EXERCISE PROMPT:
The data must be copied over exactly and in full.

PROVIDED MATERIAL:
/-! ### Operand 3 -/

/-- Operand 3 is accepted exactly as the encoder spells it (30_encoding.md R53, R56). -/
theorem decodeSrc2_eq_ok_iff {p0 modrm : Byte} {bs rest : List Byte} {src2 : Src2} :
    decodeSrc2 p0 modrm bs = .ok (src2, rest) ↔
      src2.wellFormed = true ∧ ∃ tail,
        encodeSrc2 src2 = ⟨~~~ field p0 6 1, ~~~ field p0 5 1, field modrm 6 2, field modrm 0 3, tail⟩ ∧
          bs = tail ++ rest := by
  unfold decodeSrc2
  by_cases hmd : field modrm 6 2 = 3#2
  · simp only [hmd, if_true, Except.ok.injEq, Prod.mk.injEq]
    cases src2 with
    | reg n =>
      simp only [Src2.reg.injEq, @eq_comm _ _ n, encodeSrc2_reg_eq_iff]
      simp [encodeSrc2, Src2.wellFormed]
    | mem m =>
      have hne := encodeSrc2_mem_md_ne_three m
      constructor
      · rintro ⟨⟨⟩, -⟩
      · rintro ⟨-, tail, he, -⟩
        exact absurd (congrArg RmEncoding.md he) hne
  · rw [if_neg hmd]
    cases src2 with
    | reg n =>
      constructor
      · intro h
        split at h <;> cases h
      · rintro ⟨-, tail, he, -⟩
        exact absurd (congrArg RmEncoding.md he).symm hmd
    | mem m =>
      rw [Src2.wellFormed, ← decodeMem_eq_ok_iff hmd]
      rcases decodeMem _ _ _ _ bs with r | ⟨m', rest'⟩ <;> simp

/-! ### The whole instruction -/

/-- The operands that the decoder reads from `P1`, `P2`, ModRM, the second source and the immediate. -/
def decodedOperands (p1 p2 modrm : Byte) (src2 : Src2) (imm8 : Byte) : Operands where
  kd := (field modrm 3 3).toFin
  kw := writemaskOf (field p2 0 3)
  vs1 := vregOf (~~~ field p2 3 1) (~~~ field p1 3 4)
  src2 := src2
  imm8 := imm8

theorem eq_decodedOperands_iff {o : Operands} {p1 p2 modrm : Byte} {src2 : Src2} {imm8 : Byte} :
    o = decodedOperands p1 p2 modrm src2 imm8 ↔
      BitVec.ofNat 3 o.kd.val = field modrm 3 3 ∧ (maskSelectable o.kw = true ∧ aaaOf o.kw = field p2 0 3) ∧
        (BitVec.ofNat 1 (o.vs1.val / 16) = ~~~ field p2 3 1 ∧ BitVec.ofNat 4 o.vs1.val = ~~~ field p1 3 4) ∧
        o.src2 = src2 ∧ o.imm8 = imm8 := by
  rw [← eq_toFin_iff, ← eq_writemaskOf_iff, ← eq_vregOf_iff]
  exact Operands.mk.injEq .. ▸ Iff.rfl

section
variable {policy : ImmPolicy} {b0 p0 p1 p2 op modrm : Byte} {bs rest : List Byte} {sg : Signedness} {vl : VLen}

theorem decode_of_decodeForm_eq_error {r : DecodeReason} (h : decodeForm b0 p0 p1 p2 op = .error r) :
    decode policy (b0 :: p0 :: p1 :: p2 :: op :: modrm :: bs) = .error r := by
  simp only [decode, h]

theorem decode_of_decodeSrc2_eq_error {r : DecodeReason} (hform : decodeForm b0 p0 p1 p2 op = .ok (sg, vl))
    (h : decodeSrc2 p0 modrm bs = .error r) :
    decode policy (b0 :: p0 :: p1 :: p2 :: op :: modrm :: bs) = .error r := by
  simp only [decode, hform, h]

/-- Behind the tests of bytes 0 to 4 and operand 3, the immediate alone can be refused (30_encoding.md R67). -/
theorem decode_of_decodeSrc2_eq_ok {src2 : Src2} {imm8 : Byte} (hform : decodeForm b0 p0 p1 p2 op = .ok (sg, vl))
    (h : decodeSrc2 p0 modrm bs = .ok (src2, imm8 :: rest)) :
    decode policy (b0 :: p0 :: p1 :: p2 :: op :: modrm :: bs) =
      if immAdmitted policy imm8 then .ok (Instr.ofForm sg vl (decodedOperands p1 p2 modrm src2 imm8), rest)
      else .error .reservedImmBits := by
  simp only [decode, hform, h]
  rfl

/-- Whatever is accepted passes every test of bytes 0 to 4, of operand 3 and of the immediate. -/
theorem decode_eq_ok {i : Instr} (h : decode policy bs = .ok (i, rest)) :
    ∃ b0 p0 p1 p2 op modrm tail sg vl src2 imm8, bs = b0 :: p0 :: p1 :: p2 :: op :: modrm :: tail ∧
      decodeForm b0 p0 p1 p2 op = .ok (sg, vl) ∧ decodeSrc2 p0 modrm tail = .ok (src2, imm8 :: rest) ∧
      immAdmitted policy imm8 = true ∧ i = Instr.ofForm sg vl (decodedOperands p1 p2 modrm src2 imm8) := by
  unfold decode at h
  split at h
  · next b0 p0 p1 p2 op modrm tail =>
    split at h
    · cases h
    · next sg vl hform =>
      split at h
      · cases h
      · next src2 imm8 rest' hsrc =>
        split at h
        · next himm =>
          cases h
          exact ⟨b0, p0, p1, p2, op, modrm, tail, sg, vl, src2, imm8, rfl, hform, hsrc, himm, rfl⟩
        · cases h
      · cases h
  · cases h

end

end Sys2Proof
end

section
/-! SUPPORT. O1, O2: the decoder and the encoder are inverse to each other. -/

namespace Sys2Proof

/-- The bytes of `i` with operand 3 spelled as `e` says, before the SIB, displacement and immediate bytes `tail`. -/
def bytesWith (i : Instr) (e : RmEncoding) (tail : List Byte) : List Byte :=
  0x62#8 :: encodeP0 e :: encodeP1 i.operands.vs1 :: encodeP2 i.vlen i.operands.vs1 i.operands.kw ::
    i.signedness.opcode :: encodeModrm e i.operands.kd :: tail

theorem encode_append (i : Instr) (rest : List Byte) :
    encode i ++ rest = bytesWith i (encodeSrc2 i.operands.src2)
      ((encodeSrc2 i.operands.src2).tail ++ i.operands.imm8 :: rest) := by
  simp [encode, bytesWith]

/-- The bytes 0 to 4 of an encoding pass every test, however operand 3 is spelled. -/
theorem decodeForm_bytesWith (i : Instr) (e : RmEncoding) :
    decodeForm 0x62#8 (encodeP0 e) (encodeP1 i.operands.vs1) (encodeP2 i.vlen i.operands.vs1 i.operands.kw)
      i.signedness.opcode = .ok (i.signedness, i.vlen) := by
  obtain ⟨h07, -, -, h04, h02, h00⟩ := eq_encodeP0_iff.mp (rfl : encodeP0 e = _)
  obtain ⟨h17, -, h12, h10⟩ := eq_encodeP1_iff.mp (rfl : encodeP1 i.operands.vs1 = _)
  obtain ⟨h27, h25, h24, -, -⟩ := eq_encodeP2_iff.mp (rfl : encodeP2 i.vlen i.operands.vs1 i.operands.kw = _)
  exact decodeForm_eq_ok_iff.mpr ⟨rfl, ⟨h00, h10⟩, rfl, h17, ⟨h02, h12⟩, ⟨h07, h04⟩, h27, h24, h25⟩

RESULT FOR THIS EXERCISE:
/-! ### Operand 3 -/

/-- Operand 3 is accepted exactly as the encoder spells it (30_encoding.md R53, R56). -/
theorem decodeSrc2_eq_ok_iff {p0 modrm : Byte} {bs rest : List Byte} {src2 : Src2} :
    decodeSrc2 p0 modrm bs = .ok (src2, rest) ↔
      src2.wellFormed = true ∧ ∃ tail,
        encodeSrc2 src2 = ⟨~~~ field p0 6 1, ~~~ field p0 5 1, field modrm 6 2, field modrm 0 3, tail⟩ ∧
          bs = tail ++ rest := by
  unfold decodeSrc2
  by_cases hmd : field modrm 6 2 = 3#2
  · simp only [hmd, if_true, Except.ok.injEq, Prod.mk.injEq]
    cases src2 with
    | reg n =>
      simp only [Src2.reg.injEq, @eq_comm _ _ n, encodeSrc2_reg_eq_iff]
      simp [encodeSrc2, Src2.wellFormed]
    | mem m =>
      have hne := encodeSrc2_mem_md_ne_three m
      constructor
      · rintro ⟨⟨⟩, -⟩
      · rintro ⟨-, tail, he, -⟩
        exact absurd (congrArg RmEncoding.md he) hne
  · rw [if_neg hmd]
    cases src2 with
    | reg n =>
      constructor
      · intro h
        split at h <;> cases h
      · rintro ⟨-, tail, he, -⟩
        exact absurd (congrArg RmEncoding.md he).symm hmd
    | mem m =>
      rw [Src2.wellFormed, ← decodeMem_eq_ok_iff hmd]
      rcases decodeMem _ _ _ _ bs with r | ⟨m', rest'⟩ <;> simp

/-! ### The whole instruction -/

/-- The operands that the decoder reads from `P1`, `P2`, ModRM, the second source and the immediate. -/
def decodedOperands (p1 p2 modrm : Byte) (src2 : Src2) (imm8 : Byte) : Operands where
  kd := (field modrm 3 3).toFin
  kw := writemaskOf (field p2 0 3)
  vs1 := vregOf (~~~ field p2 3 1) (~~~ field p1 3 4)
  src2 := src2
  imm8 := imm8

theorem eq_decodedOperands_iff {o : Operands} {p1 p2 modrm : Byte} {src2 : Src2} {imm8 : Byte} :
    o = decodedOperands p1 p2 modrm src2 imm8 ↔
      BitVec.ofNat 3 o.kd.val = field modrm 3 3 ∧ (maskSelectable o.kw = true ∧ aaaOf o.kw = field p2 0 3) ∧
        (BitVec.ofNat 1 (o.vs1.val / 16) = ~~~ field p2 3 1 ∧ BitVec.ofNat 4 o.vs1.val = ~~~ field p1 3 4) ∧
        o.src2 = src2 ∧ o.imm8 = imm8 := by
  rw [← eq_toFin_iff, ← eq_writemaskOf_iff, ← eq_vregOf_iff]
  exact Operands.mk.injEq .. ▸ Iff.rfl

section
variable {policy : ImmPolicy} {b0 p0 p1 p2 op modrm : Byte} {bs rest : List Byte} {sg : Signedness} {vl : VLen}

theorem decode_of_decodeForm_eq_error {r : DecodeReason} (h : decodeForm b0 p0 p1 p2 op = .error r) :
    decode policy (b0 :: p0 :: p1 :: p2 :: op :: modrm :: bs) = .error r := by
  simp only [decode, h]

theorem decode_of_decodeSrc2_eq_error {r : DecodeReason} (hform : decodeForm b0 p0 p1 p2 op = .ok (sg, vl))
    (h : decodeSrc2 p0 modrm bs = .error r) :
    decode policy (b0 :: p0 :: p1 :: p2 :: op :: modrm :: bs) = .error r := by
  simp only [decode, hform, h]

/-- Behind the tests of bytes 0 to 4 and operand 3, the immediate alone can be refused (30_encoding.md R67). -/
theorem decode_of_decodeSrc2_eq_ok {src2 : Src2} {imm8 : Byte} (hform : decodeForm b0 p0 p1 p2 op = .ok (sg, vl))
    (h : decodeSrc2 p0 modrm bs = .ok (src2, imm8 :: rest)) :
    decode policy (b0 :: p0 :: p1 :: p2 :: op :: modrm :: bs) =
      if immAdmitted policy imm8 then .ok (Instr.ofForm sg vl (decodedOperands p1 p2 modrm src2 imm8), rest)
      else .error .reservedImmBits := by
  simp only [decode, hform, h]
  rfl

/-- Whatever is accepted passes every test of bytes 0 to 4, of operand 3 and of the immediate. -/
theorem decode_eq_ok {i : Instr} (h : decode policy bs = .ok (i, rest)) :
    ∃ b0 p0 p1 p2 op modrm tail sg vl src2 imm8, bs = b0 :: p0 :: p1 :: p2 :: op :: modrm :: tail ∧
      decodeForm b0 p0 p1 p2 op = .ok (sg, vl) ∧ decodeSrc2 p0 modrm tail = .ok (src2, imm8 :: rest) ∧
      immAdmitted policy imm8 = true ∧ i = Instr.ofForm sg vl (decodedOperands p1 p2 modrm src2 imm8) := by
  unfold decode at h
  split at h
  · next b0 p0 p1 p2 op modrm tail =>
    split at h
    · cases h
    · next sg vl hform =>
      split at h
      · cases h
      · next src2 imm8 rest' hsrc =>
        split at h
        · next himm =>
          cases h
          exact ⟨b0, p0, p1, p2, op, modrm, tail, sg, vl, src2, imm8, rfl, hform, hsrc, himm, rfl⟩
        · cases h
      · cases h
  · cases h

end

end Sys2Proof
end

section
/-! SUPPORT. O1, O2: the decoder and the encoder are inverse to each other. -/

namespace Sys2Proof

/-- The bytes of `i` with operand 3 spelled as `e` says, before the SIB, displacement and immediate bytes `tail`. -/
def bytesWith (i : Instr) (e : RmEncoding) (tail : List Byte) : List Byte :=
  0x62#8 :: encodeP0 e :: encodeP1 i.operands.vs1 :: encodeP2 i.vlen i.operands.vs1 i.operands.kw ::
    i.signedness.opcode :: encodeModrm e i.operands.kd :: tail

theorem encode_append (i : Instr) (rest : List Byte) :
    encode i ++ rest = bytesWith i (encodeSrc2 i.operands.src2)
      ((encodeSrc2 i.operands.src2).tail ++ i.operands.imm8 :: rest) := by
  simp [encode, bytesWith]

/-- The bytes 0 to 4 of an encoding pass every test, however operand 3 is spelled. -/
theorem decodeForm_bytesWith (i : Instr) (e : RmEncoding) :
    decodeForm 0x62#8 (encodeP0 e) (encodeP1 i.operands.vs1) (encodeP2 i.vlen i.operands.vs1 i.operands.kw)
      i.signedness.opcode = .ok (i.signedness, i.vlen) := by
  obtain ⟨h07, -, -, h04, h02, h00⟩ := eq_encodeP0_iff.mp (rfl : encodeP0 e = _)
  obtain ⟨h17, -, h12, h10⟩ := eq_encodeP1_iff.mp (rfl : encodeP1 i.operands.vs1 = _)
  obtain ⟨h27, h25, h24, -, -⟩ := eq_encodeP2_iff.mp (rfl : encodeP2 i.vlen i.operands.vs1 i.operands.kw = _)
  exact decodeForm_eq_ok_iff.mpr ⟨rfl, ⟨h00, h10⟩, rfl, h17, ⟨h02, h12⟩, ⟨h07, h04⟩, h27, h24, h25⟩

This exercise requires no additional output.